theorem run_succ_of_step {M : Host.Core} (k : Nat) {s s' : M.State} (h : M.step s = .next s') :
    M.run (k + 1) s = M.run k s' := by
  simp [Host.Core.run, h]

/-- A relation on states that well-formed steps keep is kept by runs of equal length. -/
theorem run_related {R : State → State → Prop}
    (hstep : ∀ s u, R s u → ∃ s' u', step s = .next s' ∧ step u = .next u' ∧ R s' u') (k : Nat) :
    ∀ s u, R s u → ∃ t v, Sys2Proof.core.run k s = .next t ∧ Sys2Proof.core.run k u = .next v ∧ R t v := by
  induction k with
  | zero => exact fun s u h => ⟨s, u, rfl, rfl, h⟩
  | succ k ih =>
    intro s u h
    obtain ⟨s', u', hs, hu, h'⟩ := hstep s u h
    obtain ⟨t, v, ht, hv, htv⟩ := ih s' u' h'
    refine ⟨t, v, ?_, ?_, htv⟩
    · exact (run_succ_of_step k hs).trans ht
    · exact (run_succ_of_step k hu).trans hv

/-! ### Events and the ports read from them -/

theorem isDutyWrite_iff (e : Event) : e.isDutyWrite = true ↔ ∃ v, e = .dutyWrite v := by
  cases e <;> simp [Event.isDutyWrite]

theorem isEnableWrite_iff (e : Event) : e.isEnableWrite = true ↔ ∃ b, e = .enableWrite b := by
  cases e <;> simp [Event.isEnableWrite]

theorem dutyWr_iff (s : State) : dutyWr s = true ↔ ∃ v, Event.dutyWrite v ∈ s.events := by
  simp only [dutyWr, List.any_eq_true, isDutyWrite_iff]
  exact ⟨fun ⟨_, he, v, hv⟩ => ⟨v, hv ▸ he⟩, fun ⟨v, hv⟩ => ⟨_, hv, v, rfl⟩⟩

theorem enWr_iff (s : State) : enWr s = true ↔ ∃ b, Event.enableWrite b ∈ s.events := by
  simp only [enWr, List.any_eq_true, isEnableWrite_iff]
  exact ⟨fun ⟨_, he, b, hb⟩ => ⟨b, hb ▸ he⟩, fun ⟨b, hb⟩ => ⟨_, hb, b, rfl⟩⟩

theorem diagnostic_of_no_events {s : State} (h : s.events = []) : diagnostic s = none := by
  simp [diagnostic, h]

/-- Behind calls alone, the diagnostic event of the step is the last of its list. -/
theorem diagnostic_of_calls {s : State} {calls : List Event} {d : Event} (h : s.events = calls ++ [d])
    (hd : d.isDiagnostic = true) (hcalls : ∀ e ∈ calls, e.isDiagnostic = false) : diagnostic s = some d := by
  have hnone : calls.find? Event.isDiagnostic = none := by simpa using hcalls
  simp [diagnostic, h, List.find?_append, hnone, hd]

theorem step_on_frame_diagnostic {s t : State} {f : Frame} (hp : pendingInput s = .frame f)
    (h : step s = .next t) : diagnostic t = some (diagnosticOf (decode s.params f)) := by
  obtain ⟨calls, hev, -, hcalls⟩ := step_on_frame_events hp h
  refine diagnostic_of_calls hev (diagnosticOf_isDiagnostic _) fun e he => ?_
  obtain rfl | rfl := hcalls e he <;> rfl

theorem cmdKind_le_four (c : Command) : cmdKind c ≤ 4 := by
  cases c <;> simp [cmdKind]

/-- Codes 5, 6 and 7 are no command's (41_command_decode.md R125). -/
theorem evtCmdKind_le_four (s : State) : evtCmdKind s ≤ 4 := by
  unfold evtCmdKind
  split
  · exact cmdKind_le_four _
  all_goals decide

/-! ### Validation -/

theorem validate_of_valid {P : Params} {f : Frame} (h : valid P f = true) :
    validate P f = some ⟨addr f, data f⟩ := by
  simp [validate, h]

theorem validate_of_not_valid {P : Params} {f : Frame} (h : valid P f = false) : validate P f = none := by
  simp [validate, h]

/-! ### IS_ON is read by nothing -/

/-- A state with another IS_ON. -/
def State.withIsOn (b : Bool) (s : State) : State := { s with isOn := b }

theorem operate_withIsOn (i : Instr) (s : State) (b : Bool) :
    ∃ b', operate i (s.withIsOn b) = (operate i s).withIsOn b' := by
  cases i
  case turnOn => exact ⟨true, rfl⟩
  case turnOff => exact ⟨false, rfl⟩
  all_goals exact ⟨b, rfl⟩

theorem nextState_withIsOn (s : State) (b : Bool) :
    ∃ b', nextState (s.withIsOn b) = (nextState s).withIsOn b' := by
  have hsame : pendingInput (s.withIsOn b) = pendingInput s := rfl
  cases hp : pendingInput s with
  | reset =>
    rw [nextState_of_reset hp, nextState_of_reset (hsame.trans hp)]
    exact ⟨s.params.resetIsOn, rfl⟩
  | idle =>
    rw [nextState_of_idle hp, nextState_of_idle (hsame.trans hp)]
    exact ⟨b, rfl⟩
  | frame f =>
    obtain ⟨b', hb⟩ := operate_withIsOn (decode s.params f) (takeInput s) b
    rw [nextState_of_frame hp, nextState_of_frame (hsame.trans hp)]
    exact ⟨b', congrArg (emit _) hb⟩

/-- The relation of the two runs: well-formed, and apart at most in IS_ON. -/
def DifferInIsOn (s u : State) : Prop := s.wellFormed = true ∧ ∃ b, u = s.withIsOn b

theorem step_differInIsOn {s u : State} (h : DifferInIsOn s u) :
    ∃ s' u', step s = .next s' ∧ step u = .next u' ∧ DifferInIsOn s' u' := by
  obtain ⟨hw, b, rfl⟩ := h
  have hs := step_of_wellFormed hw
  exact ⟨_, _, hs, step_of_wellFormed hw, step_wellFormed hs, nextState_withIsOn s b⟩

theorem run_differInIsOn {s u : State} (k : Nat) (h : DifferInIsOn s u) :
    ∃ t v, Sys2Proof.core.run k s = .next t ∧ Sys2Proof.core.run k u = .next v ∧ DifferInIsOn t v :=
  run_related (fun _ _ => step_differInIsOn) k s u h

end Sys2Proof.Machine
end

section
/-! PROOFS. The statements of 10_state.md. -/

namespace Sys2Proof.Machine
* * * *
Work to be completed :: Restate the material word for word, but only from its first line through the line containing "its list. -/".

Output below ::
theorem run_succ_of_step {M : Host.Core} (k : Nat) {s s' : M.State} (h : M.step s = .next s') :
    M.run (k + 1) s = M.run k s' := by
  simp [Host.Core.run, h]

/-- A relation on states that well-formed steps keep is kept by runs of equal length. -/
theorem run_related {R : State → State → Prop}
    (hstep : ∀ s u, R s u → ∃ s' u', step s = .next s' ∧ step u = .next u' ∧ R s' u') (k : Nat) :
    ∀ s u, R s u → ∃ t v, Sys2Proof.core.run k s = .next t ∧ Sys2Proof.core.run k u = .next v ∧ R t v := by
  induction k with
  | zero => exact fun s u h => ⟨s, u, rfl, rfl, h⟩
  | succ k ih =>
    intro s u h
    obtain ⟨s', u', hs, hu, h'⟩ := hstep s u h
    obtain ⟨t, v, ht, hv, htv⟩ := ih s' u' h'
    refine ⟨t, v, ?_, ?_, htv⟩
    · exact (run_succ_of_step k hs).trans ht
    · exact (run_succ_of_step k hu).trans hv

/-! ### Events and the ports read from them -/

theorem isDutyWrite_iff (e : Event) : e.isDutyWrite = true ↔ ∃ v, e = .dutyWrite v := by
  cases e <;> simp [Event.isDutyWrite]

theorem isEnableWrite_iff (e : Event) : e.isEnableWrite = true ↔ ∃ b, e = .enableWrite b := by
  cases e <;> simp [Event.isEnableWrite]

theorem dutyWr_iff (s : State) : dutyWr s = true ↔ ∃ v, Event.dutyWrite v ∈ s.events := by
  simp only [dutyWr, List.any_eq_true, isDutyWrite_iff]
  exact ⟨fun ⟨_, he, v, hv⟩ => ⟨v, hv ▸ he⟩, fun ⟨v, hv⟩ => ⟨_, hv, v, rfl⟩⟩

theorem enWr_iff (s : State) : enWr s = true ↔ ∃ b, Event.enableWrite b ∈ s.events := by
  simp only [enWr, List.any_eq_true, isEnableWrite_iff]
  exact ⟨fun ⟨_, he, b, hb⟩ => ⟨b, hb ▸ he⟩, fun ⟨b, hb⟩ => ⟨_, hb, b, rfl⟩⟩

theorem diagnostic_of_no_events {s : State} (h : s.events = []) : diagnostic s = none := by
  simp [diagnostic, h]

/-- Behind calls alone, the diagnostic event of the step is the last of its list. -/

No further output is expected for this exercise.